EXERCISE DIRECTIONS
A single number is required: how many lines in the data below contain "Machine".

*** Opening STORED DATA ***

-- ==== Sys2Proof/Machine/Boundary.lean ====
section
/-! DEFINITION. The master block boundary, the resets, and the steps that the part's own clock takes up: what each
block does at a boundary (R5, R9, R18, R35, R39, R41, R52 to R55, R72 to R81, R95, R97, R108 to R121, R148, R157,
R168, R169), and the steps that follow a frame or an event (R99, R162, R172, R189). -/

namespace Sys2Proof.Machine

/-! ### Resets -/

/-- A PART-RESET takes effect: every block takes its power-on values and the block counter becomes 0; the straps are kept
(R189, R175). The frame index within the master block runs on, since the forward frames are sent through every reset
(R27, assumption log 4). -/
def State.partReset (s : State) : State :=
  { State.powerOn s.straps s.pending with frameIndex := s.frameIndex, freeCount := s.freeCount }

/-- The reset that is due takes effect (R188, R189). -/
def State.takeDueReset (s : State) : State :=
  match s.resetPending with
  | some r => if r.due then s.partReset else s
  | none => s

/-! ### Steps the part takes up by itself -/

/-- The end of a crossfade that has run its frame with j = 64 (R99). -/
def State.endCrossfade (n : Fin 8) (s : State) : State :=
  if s.screens[n].eng.crossfadeOver then s.modEng n Engine.endCrossfade else s

/-- Whatever is due and has not been taken by a command of its own: sent messages, a due reset, ended crossfades and
choices of notice. The part's clock takes these up before each master frame and each boundary (assumption log 2). -/
def State.settleDue (s : State) : State :=
  forScreens State.choose (forScreens State.endCrossfade (forPorts State.messageSent s).takeDueReset)

/-! ### Meters and alarms at a boundary -/

/-- What the other blocks hand the meter and alarm unit for a boundary (R53, R55, R41, R96, R111, R112, R148). -/
structure Handed where
  state : ScreenState
  speed : Nat
  fader : Nat
  mute : Bool
  folded : Vector Bool 16
  quiet : Bool
  expected : Vector Bool 16
  source : Bool
  amp : Bool
  link : Bool
  format : Bool
deriving DecidableEq, Repr

/-- A meter's update at a boundary (R108, R109). -/
def Meter.boundary (speed : Nat) (m : Meter) : Meter :=
  { running := 0, peak := m.running, level := m.level + asr (m.running - m.level) speed }

/-- The level compared with a threshold; an absent threshold holds nothing (R111, R114). -/
def atOrAbove (threshold : Option Int) (level : Int) : Bool :=
  match threshold with
  | some t => decide (t ≤ level)
  | none => false

/-- The level below a threshold (R111). -/
def below (threshold : Option Int) (level : Int) : Bool :=
  match threshold with
  | some t => decide (level < t)
  | none => false

/-- Whether the condition of a block class holds for the ending block; an event class has none (R111, R112). -/
def Monitor.condition (h : Handed) (m : Monitor) (id : Fin 54) : Bool :=
  match classOf id with
  | .over => atOrAbove (m.record id).threshold m.meters[channelOf id].level
  | .silent => h.expected[channelOf id] && below (m.record id).threshold m.meters[channelOf id].level
  | .source => h.source
  | .amp => h.amp
  | .link => h.link
  | .format => h.format
  | .clip | .slip | .cue => false

/-- An instance's occurrence at a boundary, if it has one, with the mark of an entry into RAISED (R111, R112, R116). -/
def Monitor.occurrenceAt (h : Handed) (m : Monitor) (id : Fin 54) : Alarm × Bool :=
  if m.condition h id then m.alarms[id].resumed.occurrence (m.record id) else (m.alarms[id].resumed, false)

/-- An instance after a boundary: CLEAR where it is not watched; otherwise the block's occurrence and then the boundary
step (R117, R119, R120). -/
def Monitor.alarmAfter (h : Handed) (m : Monitor) (id : Fin 54) : Alarm :=
  if m.watches id then (m.occurrenceAt h id).1.boundaryStep (m.record id) else alarmClear

/-- Whether an instance enters RAISED at a boundary (R118). -/
def Monitor.raisedAt (h : Handed) (m : Monitor) (id : Fin 54) : Bool := m.watches id && (m.occurrenceAt h id).2

/-- The pending entry of an id after a boundary (R118, R123). -/
def Monitor.pendingAfter (h : Handed) (m : Monitor) (id : Fin 54) : Option Bool :=
  match m.pending[id] with
  | some x => some x
  | none => if m.raisedAt h id then some false else none

/-- The unit's meters updated and its inputs taken over for a boundary (R108, R109, R119, R120). -/
def Monitor.takeHanded (h : Handed) (m : Monitor) : Monitor :=
  { m with meters := Vector.ofFn fun c => m.meters[c].boundary h.speed
           speed := h.speed, evaluated := h.state, handedFader := h.fader, handedMute := h.mute
           handedFolded := h.folded, handedQuiet := h.quiet }

/-- The meter and alarm unit's work for a screen at a boundary (R108 to R112, R116 to R121). The set of R119 that this boundary
forms, and the suppression inputs handed for it, hold for the ending block's occurrences as well. R119 forms the set for the block
that the boundary opens, and R120 settles the point for SILENT alone, so for the other classes, where the set widens, this is the
model's choice (DEDUCED, assumption log 31). -/
def Monitor.boundary (h : Handed) (m : Monitor) : Monitor :=
  let m := m.takeHanded h
  { m with alarms := Vector.ofFn (m.alarmAfter h), pending := Vector.ofFn (m.pendingAfter h) }

/-- The AMP condition: a mapped output channel is presented in a state other than OK (R112). -/
def Screen.ampCondition (x : Screen) : Bool :=
  (List.finRange 16).any fun k => x.dec.map[k].role.isSome && x.link.presented[k] != .ok

/-- What the meter and alarm unit is handed for a screen at a boundary. -/
def State.handed (s : State) (n : Fin 8) : Handed :=
  let x := s.screens[n]
  { state := x.ctx.state, speed := x.ctx.meterSpeed, fader := x.eng.fader, mute := x.eng.mute
    folded := Vector.ofFn fun k => x.dec.folds[k] != .normal
    quiet := x.quiet.isSome
    expected := Vector.ofFn fun k => x.dec.map[k].expected
    source := s.sourceCondition n, amp := x.ampCondition, link := x.link.linkCondition, format := x.ctx.formatCond }

/-- The meter and alarm unit's share of a boundary for a screen, with the summary handed on (R129). -/
def State.tickMonitor (n : Fin 8) (s : State) : State :=
  s.alarmEvent n (Monitor.boundary (s.handed n))

/-! ### The boundary -/

/-- The arbiters' share of a boundary, less what ARBITER_RELOAD has already taken (R169). -/
def State.tickArbiters (s : State) : State :=
  forPorts (fun p s => s.unlessTaken (.reload p) (State.tickArbiter p)) s

/-- A screen port's share of a boundary: the exchange timer, then the presented states (R35, R39). -/
def State.tickLink (n : Fin 8) (s : State) : State :=
  (s.unlessTaken (.exchange n) fun s => s.modLink n ScreenPort.tickTimer).modLink n ScreenPort.present

/-- The filter engine's share of a boundary: the fade step, then a pending switch's start (R95, R97). -/
def State.tickEngine (n : Fin 8) (s : State) : State := s.modEng n fun e => e.fadeStep.startSwitch s.screens[n].ctx.state

/-- The contact lines' share of a boundary (R157). -/
def State.tickLines (s : State) (counter : Long) : State :=
  { s with lines := Vector.ofFn fun l => s.lines[l].endPulse counter }

/-- A new master block opens: the block counter advances and the frame index begins again at 0. -/
def State.openBlock (s : State) : State := { s with blockCounter := s.nextCounter, frameIndex := 0 }

/-- The links' share of a boundary: program ports, response queues, arbiters and screen ports. -/
def State.tickLinks (s : State) : State :=
  forScreens State.tickLink
    (forPorts (State.expireResponses s.blockCounter) (forPorts (State.tickPort s.blockCounter) s)).tickArbiters

/-- The screens' share of a boundary: source and format, working format and folds, fader and banks (R52 to R55, R72 to
R81, R95, R97). -/
def State.tickScreens (s : State) : State :=
  forScreens State.tickEngine (forScreens State.settleDecoder (forScreens State.settleScreen s))

/-- The cue engine's and the contact lines' share of a boundary (R148, R157). -/
def State.tickTimers (s : State) : State :=
  (forScreens (State.endQuiet s.blockCounter) s).tickLines s.blockCounter

/-- The master block boundary, as one indivisible step (R109 and the rules above; its order within the boundary is
assumption log 5). -/
def State.boundary (s : State) : State :=
  { forScreens State.tickMonitor s.settleDue.openBlock.tickLinks.tickScreens.tickTimers with taken := [] }

/-- The master frame: the readers produce their slots together, every screen is played, and every port sends its frame
(R12, R27, R74, R88, R108, R8). -/
def State.masterFrame (s : State) : State :=
  let s := s.settleDue
  let inputs : Vector Inputs 8 := Vector.ofFn fun n => inputsOf (s.screenSlots n)
  let read := forPorts State.readPort s
  let played := forScreens (fun n t => t.playScreen n inputs[n]) read
  let forwarded := forScreens (State.sendForward s.frameIndex) played
  let sent := forPorts (State.sendReturn s.frameIndex) forwarded
  { sent with frameIndex := (s.frameIndex + 1) % 48 }

end Sys2Proof.Machine
end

*** Closing STORED DATA ***

RESULT OF THIS EXERCISE
3